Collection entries
theorem serReadBody_completes : serReadBody.Completes held :=
  Op.completes_andThen (Op.completes_setHandle fun _ => rfl) <| Op.completes_andThen serStart_completes <|
    Op.completes_andThen (Op.completes_each (fun _ _ => Op.completes_inPhase <|
      Op.completes_andThen (setSer_completes _) <|
      Op.completes_bind recvBit_completes fun _ => setSer_completes _) _ _) <|
    Op.completes_andThen serAckSend_completes <|
    Op.completes_andThen serStop_completes (endSer_completes _ _)

theorem serReadSeqBody_completes (lead : List Byte) (n : Nat) : (serReadSeqBody lead n).Completes held :=
  Op.completes_ifOk
    (Op.completes_eachOk (fun _ b => Op.completes_map (Op.completes_inLoop (serWriteBody_completes b))) _ _) fun _ =>
    Op.completes_map (Op.completes_times (fun _ => Op.completes_inLoop serReadBody_completes) _ _)

/-! ## An operation whose body completes -/

/-- On a module that serves, a program that runs `Ready`, whose checks pass and whose body completes, answers a next state. -/
theorem runOn_completes {g : Program} {m : Nat} {s : State} {x : Module} (h : s.Serves m x) (hg : g.ready = true)
    (hc : firstFailure g.checks = none) (hb : g.body.Completes false) : ∃ t, g.runOn m s = .next t := by
  obtain ⟨ho, hw, hh, hv⟩ := h
  obtain ⟨r, c, t, hr, -, -⟩ := hb ⟨s.cfg, .module m, startPos g.op⟩ x.ctx hw hv hh
  exact ⟨_, runOn_online ho hg hc hr⟩

end Sys2Proof.Machine
end

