/-- BootCommNeverReady, BootSpPairsInOrder: an INIT timeout, a verify that fails, then an attempt that succeeds at the last poll;
and no success. -/
theorem witness_fpga_attempts :
    let c := { cfg with fpgaInitPolls := 2, fpgaAttempts := 3 }
    let fails : List FpgaRun := [⟨[0, 0], none⟩, ⟨[1], some 2⟩]
    FpgaBoots c .comm fails (some ⟨[0, 1], some 6⟩) ∧ FpgaBoots c .spA fails (some ⟨[0, 1], some 6⟩) ∧
      FpgaBoots c .spB [] (some ⟨[1], some 7⟩) ∧ FpgaBoots { c with fpgaAttempts := 2 } .comm fails none ∧
      readMany (bootReads fails (some ⟨[0, 1], some 6⟩)).length (env [0, 0, 1, 2, 0, 1, 6]) =
        (bootReads fails (some ⟨[0, 1], some 6⟩), env []) := by
  simp [readMany, envRead, envNext, env, cfg, FpgaBoots, FpgaRun.Fails, FpgaRun.Succeeds, PollSeen, PollMissed, initSeen,
    doneSeen, patternOf, FpgaPattern.doneMask, FpgaPattern.doneBit2, bootReads, FpgaRun.reads]

/-- BootCommNeverReady: two attempts of one poll. -/
theorem witness_fpga_never :
    let c := { cfg with fpgaAttempts := 2, fpgaInitPolls := 1 }
    readMany (c.fpgaAttempts * c.fpgaInitPolls) (env [0, 2]) = ([0, 2], env []) ∧
      (∀ w ∈ [0#32, 2#32], w &&& c.patternComm.initMask ≠ c.patternComm.initMask) ∧ c.fpgaProgHoldNs = 0 ∧
      0 < c.fpgaInitDelayNs := by
  simp [readMany, envRead, envNext, env, cfg]

/-- BootSpPairsInOrder, second clause; BootFlagsFollowStatus. -/
theorem witness_boot :
    (∃ t, exec (.bootSpFpga 0 9 [0x51, 0x52]) (online (env [1, 0]) { cfg with fpgaAttempts := 1 }) = .next t) ∧
      fileOk oneKernelWord [0, 1, 0, 2, 0, 3] = true :=
  ⟨next_of_seen (by decide +kernel), by decide⟩

/-- RepackPairsBytes: an odd length, an even one. -/
theorem witness_repack : [1#8].length % 2 = 1 ∧ [1#8, 2#8].length % 2 = 0 := by decide

def initSegment : Segment := ⟨1, 1, 0x100, [], ⟨.init, .program, .w48⟩, [4, 5, 6]⟩
def finalSegment : Segment := ⟨3, 0, 0x300, [], ⟨.final, .data, .w16⟩, [7, 8]⟩

/-- TagStreamWritesSegments: a segment, a final one, a word that is ignored. -/
theorem witness_tag_stream :
    windowOk cfg = true ∧ cfg.hbrGrantPolls = 0 ∧ handle.hbrHeld = false ∧
      (initSegment.Ok cfg ∧ initSegment.info.kind ≠ .final) ∧ (finalSegment.Ok cfg ∧ finalSegment.info.kind = .final) ∧
      [1, 1, 0x100, 4, 5, 6, 3, 0, 0x300, 7, 8, 9] =
        [initSegment].flatMap Segment.words ++ (some finalSegment).toList.flatMap Segment.words ++ [9] := by decide

/-- TagStreamRejects: each clause, at its boundary. -/
theorem witness_tag_rejects :
    let c := { cfg with segHeaderExtra := 1 }
    (0 < [1#32, 1].length ∧ [1#32, 1].length < 3) ∧ ([] : List Word).length < c.segHeaderExtra ∧
      (c.segHeaderExtra ≤ [0#32].length ∧ tagInfo c 9 = none) ∧
      (tagInfo c 1 = some ⟨.init, .program, .w48⟩ ∧ SegKind.init ≠ .zero ∧
        [0#32, 1, 2].length < c.segHeaderExtra + (1#32).toNat * subwords .w48) := by decide

/-- TagStreamRejects, the bound. -/
theorem witness_tag_bound : [1#32, 2, 3].length ≤ 3 := by decide

/-- BootDspKernelOnly. -/
theorem witness_boot_dsp :
    (online (env [0, 0x18, 0xAA, 0xBB, 0x10, 1]) oneKernelWord).Serves 0 (mod0 (env [0, 0x18, 0xAA, 0xBB, 0x10, 1])) ∧
      oneKernelWord.hbrGrantPolls = 0 ∧ 0 < oneKernelWord.dspCfgAttempts ∧ 0 < oneKernelWord.dspPudonePolls ∧
      repack [0, 1, 0, 2, 0, 3] = some [1, 2, 3] ∧
      [1#32, 2, 3].length = oneKernelWord.dspKernelWords * oneKernelWord.dspKernelSubwords ∧
      readMany 6 (env [0, 0x18, 0xAA, 0xBB, 0x10, 1]) =
        ([0, 0x18, oneKernelWord.dspCfg0.value, oneKernelWord.dspCfg1.value, 0x10, 1], env []) ∧
      1#32 &&& oneKernelWord.dspPudoneMask ≠ 0 := by decide

/-- BootDspRetriesFromReset: a boot whose attempts end with DSP_CFG. -/
theorem witness_boot_dsp_fails :
    let c := { oneKernelWord with dspCfgAttempts := 0, dspMoreAttempts := 1 }
    fileOk c [0, 1, 0, 2, 0, 3] = true ∧
      (stateOf (exec (.bootDsp 0 [0, 1, 0, 2, 0, 3]) (online (env [0, 0, 0, 0]) c))).status =
        some (.fail ⟨.protocolTimeout, .dspCfg⟩) := by decide +kernel
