theorem exec_ldVxK_pc {x : Reg} {s t : State} (h : exec (.ldVxK x) s = .next t) : t.pc = pcAfter s (.ldVxK x) := by
  obtain ⟨hk, rfl⟩ | ⟨k, hk, rfl⟩ := exec_ldVxK_cases h
  · simp [pcAfter, State.firstKey_eq_none.mp hk]
  · have hpressed : ∃ k, s.getKey k = true := ⟨k, (State.firstKey_eq_some.mp hk).1⟩
    simp [pcAfter, hpressed]

/-- Settles O17: the jumps set pc, the skips choose by their condition, the three instructions with a condition have a
lemma each, and the rest end in `advance`. -/
theorem pcFollowsTheTable : Obligations.PcFollowsTheTable := by
  intro i s t h
  cases i
  case ret => exact exec_ret_pc h
  case call nnn => exact exec_call_pc h
  case ldVxK x => exact exec_ldVxK_pc h
  all_goals obtain rfl := Host.Outcome.next.inj h
  case seImm | seReg => exact s.skipIf_pc_of_iff beq_iff_eq
  case sneImm | sneReg => exact s.skipIf_pc_of_iff bne_iff_ne
  case skp x => exact s.skipIf_pc_of_iff Iff.rfl
  case sknp x => exact s.skipIf_pc_of_iff (iff_of_eq (Bool.not_eq_true' _))
  case storeRegs | loadRegs => simp [pcAfter]
  all_goals rfl

/-! ## What an instruction writes (R21 to R33) -/

theorem exec_keeps_regs {i : Instr} {s t : State} (h : exec i s = .next t) : RegsKeptBut (regsWritten i) s t := by
  cases i
  case ret =>
    obtain ⟨-, rfl⟩ | ⟨k, -, rfl⟩ := exec_ret_cases h <;> exact fun _ _ => rfl
  case call nnn =>
    obtain ⟨-, rfl⟩ | ⟨k, -, rfl⟩ := exec_call_cases h <;> exact fun _ _ => rfl
  case ldVxK x =>
    obtain ⟨-, rfl⟩ | ⟨k, -, rfl⟩ := exec_ldVxK_cases h
    · exact fun _ _ => rfl
    · exact s.regsKeptBut_setV x _
  all_goals obtain rfl := Host.Outcome.next.inj h
  case ldImm x _ | addImm x _ | ldReg x _ | orReg x _ | andReg x _ | xorReg x _ | rnd x _ | ldVxDT x =>
    exact s.regsKeptBut_setV x _
  case addReg x _ | subReg x _ | shrReg x | subnReg x _ | shlReg x => exact s.regsKeptBut_setResultFlag x _ _
  case drw => exact s.regsKeptBut_setV vf _
  case loadRegs x => exact s.regsKeptBut_loadUpTo x
  case storeRegs x => exact fun q _ => s.getV_storeUpTo _ q
  all_goals exact fun _ _ => rfl

theorem exec_changedOnly {i : Instr} {s t : State} (h : exec i s = .next t) :
    ChangedOnly ([.pc, .regs] ++ partsWritten i) s t := by
  cases i
  case ret =>
    obtain ⟨-, rfl⟩ | ⟨k, -, rfl⟩ := exec_ret_cases h
    · exact (s.changedOnly_raise _).mono (by simp [partsWritten])
    · exact ((s.changedOnly_pop k).setPc _).mono (by simp [partsWritten])
  case call nnn =>
    obtain ⟨-, rfl⟩ | ⟨k, -, rfl⟩ := exec_call_cases h
    · exact (s.changedOnly_raise _).mono (by simp [partsWritten])
    · exact ((s.changedOnly_push k _).setPc _).mono (by simp [partsWritten])
  case ldVxK x =>
    obtain ⟨-, rfl⟩ | ⟨k, -, rfl⟩ := exec_ldVxK_cases h
    · exact ChangedOnly.refl _ _
    · exact (s.changedOnly_setV x _).advance
  all_goals obtain rfl := Host.Outcome.next.inj h
  case ldImm | addImm | ldReg | orReg | andReg | xorReg | ldVxDT => exact (s.changedOnly_setV _ _).advance
  case addReg | subReg | shrReg | subnReg | shlReg => exact (s.changedOnly_setResultFlag _ _ _).advance
  case jp | jpV0 | seImm | sneImm | seReg | sneReg | skp | sknp =>
    exact (s.changedOnly_setPc _).mono (by simp [partsWritten])
  case ldI | addIVx | ldFVx => exact (s.changedOnly_setI _).advance.mono (by simp [partsWritten])
  case ldDTVx => exact (s.changedOnly_setDT _).advance.mono (by simp [partsWritten])
  case ldSTVx => exact (s.changedOnly_setST _).advance.mono (by simp [partsWritten])
  case rnd => exact (s.changedOnly_countDraw.comp (State.changedOnly_setV _ _ _)).advance.mono (by simp [partsWritten])
  case storeRegs => exact (s.changedOnly_storeUpTo _).advance.mono (by simp [partsWritten])
  case loadRegs => exact (s.changedOnly_loadUpTo _).advance
  case ldBVx =>
    exact (((s.changedOnly_writeMem _ _).trans (State.changedOnly_writeMem _ _ _)).trans
      (State.changedOnly_writeMem _ _ _)).advance.mono (by simp [partsWritten])
  case cls => exact ((s.changedOnly_setPx _).comp (State.changedOnly_setDF _ _)).advance.mono (by simp [partsWritten])
  case drw =>
    exact (((s.changedOnly_setPx _).comp (State.changedOnly_setV _ _ _)).comp
      (State.changedOnly_setDF _ _)).advance.mono (by simp [partsWritten])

▶ [What to produce]
Across the entries above, find the lines with the string "dspCfgAttempts" and copy them.

▶ [Solution to the exercise]
      oneKernelWord.hbrGrantPolls = 0 ∧ 0 < oneKernelWord.dspCfgAttempts ∧ 0 < oneKernelWord.dspPudonePolls ∧
    let c := { oneKernelWord with dspCfgAttempts := 0, dspMoreAttempts := 1 }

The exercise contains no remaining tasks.